Dataset entries
-- ==== Sys2Proof/Config.lean ====
section
/-! DEFINITION. What one module or one implementation fixes, and the free values: constants with no body, so that
nothing can evaluate them and no proof can see a value of them. -/

namespace Sys2Proof.Config

/-- A free value: what the spec leaves open, at the fresh number the step supplies (log entry 2). -/
opaque free : Nat → Nat

/-- The fused serial number, before it is brought into the range of R36. -/
opaque serialRaw : Nat
/-- SERIAL, 48 bits, from 1 upward (R36). -/
def serial : Nat := 1 + serialRaw % (2 ^ 48 - 1)
opaque steppingRaw : Nat
/-- STEPPING, counting from 1 (R36). -/
def stepping : Nat := 1 + steppingRaw % 255
opaque rxLatRaw : Nat → Nat
opaque txLatRaw : Nat → Nat
/-- RX_LAT_PS and TX_LAT_PS of a lane: fused, 1,000 to 5,000 (R359). -/
def rxLatPs (lane : Nat) : Nat := 1000 + rxLatRaw lane % 4001
def txLatPs (lane : Nat) : Nat := 1000 + txLatRaw lane % 4001
/-- The module's fused base MAC address, its first byte the most significant (R352). -/
opaque macBase : Nat
/-- The fused hashes of Grenmet's image key and firmware key (R69, R455). -/
opaque grenmetImageKey : List Byte
opaque grenmetFirmwareKey : List Byte

/-- The converter of an AES3 input (R315) and the interpolators of the outputs (R316): their filters are not given.
Operands: the rate code, the phase, and the last samples, latest first. -/
opaque convertIn : Nat → Nat → List Int → Int
opaque convertOut : Nat → Nat → List Int → Int
/-- The steering of an input's converter as a function of its buffer (R315), before its bound of ±1,000 ppm. -/
opaque steerIn : Nat → Int

/-- The features of a picture that R179 names as refused. -/
inductive Feature where
  | fieldPicture
  | mbaff
  | fmo
  | aso
  | redundantSlices
  | spSlice
  | siSlice
  | depthAbove8
  | chromaFormat
  | rangeExtension
  | screenContent
  | multiview
  | scalable
  | seqProfile1
  | seqProfile2
  | largeScaleTile
  deriving DecidableEq, Repr

/-- What a decoder finds in an access unit: the codecs' standards are not restated by the spec, so the decoder is a function
of the codec, of what it remembers of the stream, and of the unit's NAL units or OBUs. For H.264 and H.265 positions count the
context's earlier pictures still kept, latest first, and a position beyond them is a picture that was never received; for AV1
they are reference slots. -/
structure PicInfo where
  /-- every header, parameter set and sequence header that the picture needs is there -/
  headers : Bool
  /-- features of R179 that the picture uses -/
  features : List Feature
  width : Nat
  height : Nat
  tenBit : Bool
  mono : Bool
  grain : Bool
  /-- IDR, IRAP or AV1 key frame -/
  key : Bool
  /-- the picture is a short-term, or a long-term, reference (H.264, H.265); refresh_frame_flags (AV1) -/
  reference : Bool
  longRef : Bool
  refresh : Nat
  /-- max_num_reorder_frames, or sps_max_num_reorder_pics of the highest sub-layer (H.264, H.265) -/
  reorder : Nat
  /-- the bumping process outputs the picture as it ends (H.264, H.265); show_frame (AV1) -/
  shown : Bool
  /-- the unit only shows the frame that a slot holds: show_existing_frame (AV1) -/
  existing : Bool
  /-- colour code of R217, where the stream signals one -/
  colour : Option Nat
  order : Nat
  /-- positions that it references, that keep their marks, that become long-term, that it makes output, in order -/
  refs : List Nat
  keep : List Nat
  longs : List Nat
  outputs : List Nat
  /-- bins and syntax elements counted; the band at which a syntax error stands, and at which a write leaves the window -/
  bins : Nat
  elements : Nat
  syntaxAt : Option Nat
  windowAt : Option Nat
  /-- what the decoder remembers afterwards -/
  memory : Nat
  deriving DecidableEq, Repr, Inhabited

/-- Codec, operating point, memory, the unit's elements. -/
opaque picture : Nat → Nat → Nat → List (List Byte) → PicInfo
/-- operating_point_idc of an AV1 operating point, as the decoder remembers it or finds it in the unit. -/
opaque operatingIdc : Nat → Nat → List (List Byte) → Nat
/-- A sample that a decoder reconstructs for picture n: component and place. -/
opaque decodedSample : Nat → Nat → Nat → Nat → Nat
/-- The luma place belongs to a block that the elements present do not carry (R198). -/
opaque missingBlock : Nat → Nat → Nat → Bool

/-- The filter of the scaler of R215, whose coefficients are not given: component, the phases across and down (0 to 63), the crop
and destination sizes, and the samples under its taps, row by row. -/
opaque scalerFilter : Nat → Nat → Nat → List Nat → List Nat → Nat

/-- What the stitch check of R228 finds in a picture as it parses the headers and entropy-decodes the data. -/
structure StitchInfo where
  width : Nat
  height : Nat
  /-- a conformance window (H.265), or a render size other than the frame's (AV1) -/
  windowed : Bool
  /-- Main or Main 10 (H.265), Main (AV1); 10 bits -/
  mainProfile : Bool
  tenBit : Bool
  /-- the SPS fields but size, IDs and VUI; the sequence header but size and timing -/
  params : List Nat
  /-- the picture delivers a parameter set -/
  delivers : Bool
  /-- 64 × 64 CTBs or superblocks; slice segments or tiles; tiles_enabled_flag; entropy_coding_sync_enabled_flag; intra block copy -/
  units64 : Bool
  segments : Nat
  tiles : Bool
  wavefront : Bool
  blockCopy : Bool
  /-- intra picture; its one reference is the previous picture (LAST); reordering; temporal motion vectors; skip_mode -/
  intra : Bool
  previousOnly : Bool
  reordering : Bool
  temporalMv : Bool
  skipMode : Bool
  /-- every prediction block, with 4 samples of margin, is inside the picture; warped motion -/
  motionInside : Bool
  warped : Bool
  /-- cu_qp_delta or delta_q_present; weighted prediction; scaling lists; primary_ref_frame; end-of-frame update; segmentation -/
  qpDelta : Bool
  weighted : Bool
  scaling : Bool
  primaryRef : Bool
  frameEndUpdate : Bool
  segmentation : Bool
  /-- loop filter level above 0, CDEF, restoration, film grain -/
  filtered : Bool
  qidx : Nat
  deriving DecidableEq, Repr, Inhabited

opaque stitchCheck : Nat → List (List Byte) → StitchInfo
/-- Bytes of a slice NAL unit, or of a unit that holds tile data, before its data: codec, the unit. -/
opaque sliceHeadLen : Nat → List Byte → Nat
/-- A header that the ST tile writes (R229): codec, kind, and the values that it states. -/
opaque stitchHeader : Nat → Nat → List Nat → List Byte
/-- The data of precomputed tiles: codec, kind 0 skip, 1 intra grey, 2 background; width, height, 10 bits. -/
opaque stitchTile : Nat → Nat → Nat → Nat → Bool → List Byte

/-- A prediction block: its place and size in its coding unit, and its motion vector in eighths of a sample (R243). -/
structure Block where
  x : Nat
  y : Nat
  w : Nat
  h : Nat
  dx : Int
  dy : Int
  deriving DecidableEq, Repr, Inhabited

/-- What an encoder makes of a coding unit: its bits in normal coding and its prediction blocks. -/
structure UnitCode where
  bits : Nat
  blocks : List Block
  deriving DecidableEq, Repr, Inhabited

/-- The encoder's choices are its own (R249): for a unit, from a number, the unit, the QP, the samples of the unit and those of the
reference window, as luma, Cb and Cr rows; the bytes of a coded band, from the samples of the band; a QP; the samples that it
reconstructs; the bodies of parameter sets, sequence and frame headers, from a kind and the values that the spec states. -/
opaque codeUnit : Nat → Nat → Nat → List (List (List Nat)) → List (List (List Nat)) → UnitCode
opaque codedByte : Nat → List (List (List Nat)) → Nat → Byte
opaque encoderQp : Nat → Nat → Nat
opaque reconSample : Nat → Nat → Nat → Nat → Nat
opaque headerBody : Nat → Nat → List Nat → List Byte
/-- A sample of the fixed 2:1 filter of R245, whose taps are not given: rows of the feeding bands, place in the result. -/
opaque halveFilter : List (List Nat) → Nat → Nat → Nat

/-- What an audio decoder gives for a frame: 16-bit samples at the codec's own rate (Opus: 48 kHz), and what it remembers. -/
structure AudioFrame where
  stereo : Bool
  left : List Int
  right : List Int
  memory : Nat
  deriving DecidableEq, Repr, Inhabited

/-- The audio decoders, whose standards the spec names and does not restate: what the decoder remembers and the payload. An
Opus frame is decoded in mode 0, from the FEC data of the payload in mode 1, and by loss concealment in mode 2. -/
opaque opusDecode : Nat → Nat → List Byte → AudioFrame
/-- The payload holds FEC data for the frame before it. -/
opaque opusHasFec : List Byte → Bool
/-- The 64 kbit/s mode of G.722. -/
opaque g722Decode : Nat → List Byte → AudioFrame
/-- The upsamplers and decimation filters of R266 and R279, whose taps are not given: factor, phase, last samples, latest
first. -/
opaque upsample : Nat → Nat → List Int → Int
/-- Whether the filter of R269 rounds up here, as its precision is not given: HPF code, x(n), x(n-1), x(n-2), y(n-1), y(n-2). -/
opaque filterUp : Nat → Int → Int → Int → Int → Int → Bool
/-- The audio encoders: codec, bit rate and FEC, what the encoder remembers, the frame's samples at 48 kHz. -/
opaque audioEncode : Nat → Nat → Nat → List Int → List Byte × Nat

/-- What a tile configuration stream (R65, R287) gives tile t of its group, whose inner structure the spec leaves to Fiurtil: the
instructions of core c, its window as BASE and SIZE in 64 KiB, and the contents of the tile's SRAM. -/
opaque dspCode : List Byte → Nat → Nat → List (BitVec 32)
opaque dspWindow : List Byte → Nat → Nat → Nat × Nat
opaque tileSram : List Byte → Nat → List Byte

/-- The memory key that the n-th cold boot makes from on-die entropy (R161): 32 bytes. -/
opaque memoryKeyRaw : Nat → Nat
def memoryKey (n : Nat) : List Byte := (List.range 32).map (fun i => BitVec.ofNat 8 (memoryKeyRaw n / 256 ^ i))

/-- What the entropy source gives for KEY_CHALLENGE after a number of accepted tokens and cold resets (R156). -/
opaque challenge : Nat → Nat

/-- The deadline period of an island in ps for its present load, each piece of work as (kind, number, load, geometry words) (R45);
the replica factor K in 1/1,000 (R44). -/
opaque deadlineRaw : Nat → List (List Nat) → Nat
def deadlinePs (island : Nat) (works : List (List Nat)) : Nat := 1 + deadlineRaw island works
opaque kFactor : Nat → Nat
/-- Arbitrations that took longer than 2 ns since the loop pass before (R41). -/
opaque slowArbs : Nat → Nat
/-- Symbol errors or FEC codewords that a lane has counted since its counter was read. -/
opaque lineErrors : Nat → Nat
/-- The measured capacity factor of a partition and role, before the bounds of R56. -/
opaque factorRaw : Nat → Nat → Nat → Nat
/-- Bytes of the dump's FIRMWARE part at an offset (R448), as the firmware release documents them, at a free number. -/
opaque firmwareDump : Nat → Nat → Byte
/-- The layouts that R448 leaves open: the MEDIA part as a function of its entries (kind, number, owner, state, last PIC_SEQ or
frame), and the row-retirement journal as one of its mappings (stack, bank, row). -/
opaque mediaDump : List (List Nat) → Nat → Byte
opaque retireJournal : List (Nat × Nat × Nat) → Nat → Byte
/-- Where the boot firmware has put the entry of a source (1), leg (2) or subscription (3): stack and segment (R368). -/
opaque entryHomeRaw : Nat → Nat → Nat
/-- Whether a region, by its target index, and a burst, by its module address, hold part k of a structure of a kind (R368). -/
opaque regionHolds : Nat → Nat → Nat → Nat → Bool
opaque burstHolds : Nat → Nat → Nat → Nat → Bool
/-- Stack × 8 + segment. -/
def entryHome (kind idx : Nat) : Nat := entryHomeRaw kind idx % 64
/-- The record of an enrolment (R70): R435 gives it no code and R506 no payload. -/
opaque enrolCodeRaw : Nat
/-- Its code, of the range of the Fabric chapter. -/
def enrolCode : Nat := 0x0300 + enrolCodeRaw % 256
opaque enrolPayload : Nat → List Byte

end Sys2Proof.Config
end

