-- ==== Sys2Proof/Machine/Parts/Lanes.lean ====
section
/-! DEFINITION. State of the lanes and lane groups. -/

namespace Sys2Proof.Machine

/-- A Tremund frame (R337): FTYPE, STREAM, EXT_SEQ and body. -/
structure TmFrame where
  ftype : Nat
  stream : Nat := 0
  ext : Nat := 0
  body : List (BitVec 8) := []
  deriving DecidableEq, Repr, Inhabited

/-- A DATA block in a transmitter's replay buffer (R341): SEQ, FRAME_PTR, payload words, and the stream it carries. -/
structure TmBlock where
  seq : Nat
  ptr : Nat
  words : List Word128
  stream : Option Nat
  deriving DecidableEq, Repr, Inhabited

/-- The transmitter of a Tremund lane (R332, R333, R341, R345). Times are elapsed ns. -/
structure LaneTx where
  next : Nat := 0
  buffer : List TmBlock := []
  /-- frames that wait for the lane: a wake, a held stream (R339) or room in the replay buffer -/
  queue : List TmFrame := []
  power : Nat := 0
  lastFrame : Nat := 0
  dozeAt : Nat := 0
  refreshAt : Nat := 0
  wakeDue : Bool := false
  /-- the last 58 scrambled bits, the latest in bit 0, and the run of identical symbols -/
  scr : Nat := 0
  runSym : Nat := 0
  runLen : Nat := 0
  deriving DecidableEq, Repr, Inhabited

/-- The receiver of a Tremund lane (R341, R345, R346). `partialWords` are the words of a frame that a later block ends;
`lost` says that the parse waits for a FRAME_PTR. -/
structure LaneRx where
  next : Nat := 0
  discarding : Bool := false
  /-- the latest block discarded while a replay is awaited, and whether the words at hand came in a replayed block (R146) -/
  replayTo : Option Nat := none
  replayed : Bool := false
  fails : Nat := 0
  /-- a NAK that the next header is to carry; the elapsed ns of the last one sent -/
  nakDue : Bool := false
  nakAt : Nat := 0
  badSync : Nat := 0
  power : Nat := 0
  partialWords : List Word128 := []
  lost : Bool := false
  deriving DecidableEq, Repr, Inhabited

/-- A lane (R343-R352). `state` as `LANE_STATUS` codes it; `step` of R343; `attempts` failed in a row. -/
structure Lane where
  state : Nat := 0
  los : Bool := true
  lol : Bool := false
  short : Bool := false
  shortAt : Nat := 0
  inverted : Bool := false
  holdDown : Bool := false
  pattern : Nat := 0
  check : Bool := false
  loop : Nat := 0
  retrains : Nat := 0
  peerPos : Nat := 0
  peerLane : Nat := 0
  peerSerial : Nat := 0
  peerWidth : Nat := 0
  step : Nat := 1
  stepAt : Nat := 0
  attempts : Nat := 0
  waitUntil : Option Nat := none
  upAt : Nat := 0
  tx : LaneTx := {}
  rx : LaneRx := {}
  /-- a MAC address written over the fused one -/
  mac : Option Nat := none
  deriving DecidableEq, Repr, Inhabited

/-- A lane group (R325, R352). -/
structure LaneGroup where
  personality : Nat := 0
  width : Nat := 0
  medium : Nat := 0
  pllLock : Bool := false
  idleMs : Nat := 10
  dozeUs : Nat := 20
  sleep : Bool := true
  deriving DecidableEq, Repr, Inhabited

structure Lanes where
  lanes : Tab Lane := ⟨[]⟩
  groups : Tab LaneGroup := ⟨[]⟩
  /-- `LANE_EVENT` of each Wing: STATE_CHG bits and CFG_ERR -/
  changed : Tab Nat := ⟨[]⟩
  cfgErr : Tab Nat := ⟨[]⟩
  deriving DecidableEq, Repr, Inhabited

end Sys2Proof.Machine
end

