-- ==== Sys2Proof/Machine/DspLoad.lean ====
section
/-! DEFINITION. The DSP cores: access, and what a load of the Fabric Image does to them (R287). -/

namespace Sys2Proof.Machine

def dspKey (tile core : Nat) : Nat := tile * 4 + core
def dspCore? (tile core : Nat) (s : State) : Option DspCore := s.dsp.cores.find? (dspKey tile core)
def setDspCore (tile core : Nat) (c : DspCore) (s : State) : State :=
  { s with dsp := { s.dsp with cores := s.dsp.cores.set (dspKey tile core) c } }
def updDspCore (tile core : Nat) (f : DspCore → DspCore) (s : State) : State :=
  match dspCore? tile core s with
  | some c => setDspCore tile core (f c) s
  | none => s
def sramOf (tile : Nat) (s : State) : Mem := s.dsp.sram.get tile []
def setSram (tile : Nat) (m : Mem) (s : State) : State := { s with dsp := { s.dsp with sram := s.dsp.sram.set tile m } }

/-- A core right after its load: at instruction 0, every register 0 (R287). -/
def freshCore (stream : List Byte) (t core : Nat) : DspCore :=
  let code := (Config.dspCode stream t core).take 16384
  let w := Config.dspWindow stream t core
  { code := ⟨code.zipIdx.map (fun x => (x.2, x.1))⟩, base := w.1 % 32 * 65536, size := min (w.2 % 33) (32 - w.1 % 32) * 65536, run := .running }

/-- The cores and SRAM of the groups in `mask` are cleared; those of an AU group, role 4, are loaded and started. -/
def loadCores (mask : Nat) (roles : List Nat) (streams : Nat → List Byte) (s : State) : State :=
  let keep := fun (t : Nat) => !mask.testBit (t / 8)
  let s := { s with dsp := { cores := s.dsp.cores.filterVals (fun k _ => keep (k / 4)), sram := s.dsp.sram.filterVals (fun t _ => keep t) } }
  ((List.range 512).filter (fun t => mask.testBit (t / 8) && roles.getD (t / 8) 0 == 4)).foldl (fun s t =>
    let st := streams (t / 8)
    let s := setSram t (Mem.writeBytes [] 0 ((Config.tileSram st (t % 8)).take 2097152)) s
    (List.range 4).foldl (fun s c => setDspCore t c (freshCore st (t % 8) c) s) s) s

end Sys2Proof.Machine
end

ACTIVITY: Working from the records above, write out verbatim only the lines from the line containing "show_existing_frame (AV1) -/" through the line containing "blockCopy : Bool".

ANSWER TO THE EXERCISE:
  /-- the unit only shows the frame that a slot holds: show_existing_frame (AV1) -/
  existing : Bool
  /-- colour code of R217, where the stream signals one -/
  colour : Option Nat
  order : Nat
  /-- positions that it references, that keep their marks, that become long-term, that it makes output, in order -/
  refs : List Nat
  keep : List Nat
  longs : List Nat
  outputs : List Nat
  /-- bins and syntax elements counted; the band at which a syntax error stands, and at which a write leaves the window -/
  bins : Nat
  elements : Nat
  syntaxAt : Option Nat
  windowAt : Option Nat
  /-- what the decoder remembers afterwards -/
  memory : Nat
  deriving DecidableEq, Repr, Inhabited

/-- Codec, operating point, memory, the unit's elements. -/
opaque picture : Nat → Nat → Nat → List (List Byte) → PicInfo
/-- operating_point_idc of an AV1 operating point, as the decoder remembers it or finds it in the unit. -/
opaque operatingIdc : Nat → Nat → List (List Byte) → Nat
/-- A sample that a decoder reconstructs for picture n: component and place. -/
opaque decodedSample : Nat → Nat → Nat → Nat → Nat
/-- The luma place belongs to a block that the elements present do not carry (R198). -/
opaque missingBlock : Nat → Nat → Nat → Bool

/-- The filter of the scaler of R215, whose coefficients are not given: component, the phases across and down (0 to 63), the crop
and destination sizes, and the samples under its taps, row by row. -/
opaque scalerFilter : Nat → Nat → Nat → List Nat → List Nat → Nat

/-- What the stitch check of R228 finds in a picture as it parses the headers and entropy-decodes the data. -/
structure StitchInfo where
  width : Nat
  height : Nat
  /-- a conformance window (H.265), or a render size other than the frame's (AV1) -/
  windowed : Bool
  /-- Main or Main 10 (H.265), Main (AV1); 10 bits -/
  mainProfile : Bool
  tenBit : Bool
  /-- the SPS fields but size, IDs and VUI; the sequence header but size and timing -/
  params : List Nat
  /-- the picture delivers a parameter set -/
  delivers : Bool
  /-- 64 × 64 CTBs or superblocks; slice segments or tiles; tiles_enabled_flag; entropy_coding_sync_enabled_flag; intra block copy -/
  units64 : Bool
  segments : Nat
  tiles : Bool
  wavefront : Bool
  blockCopy : Bool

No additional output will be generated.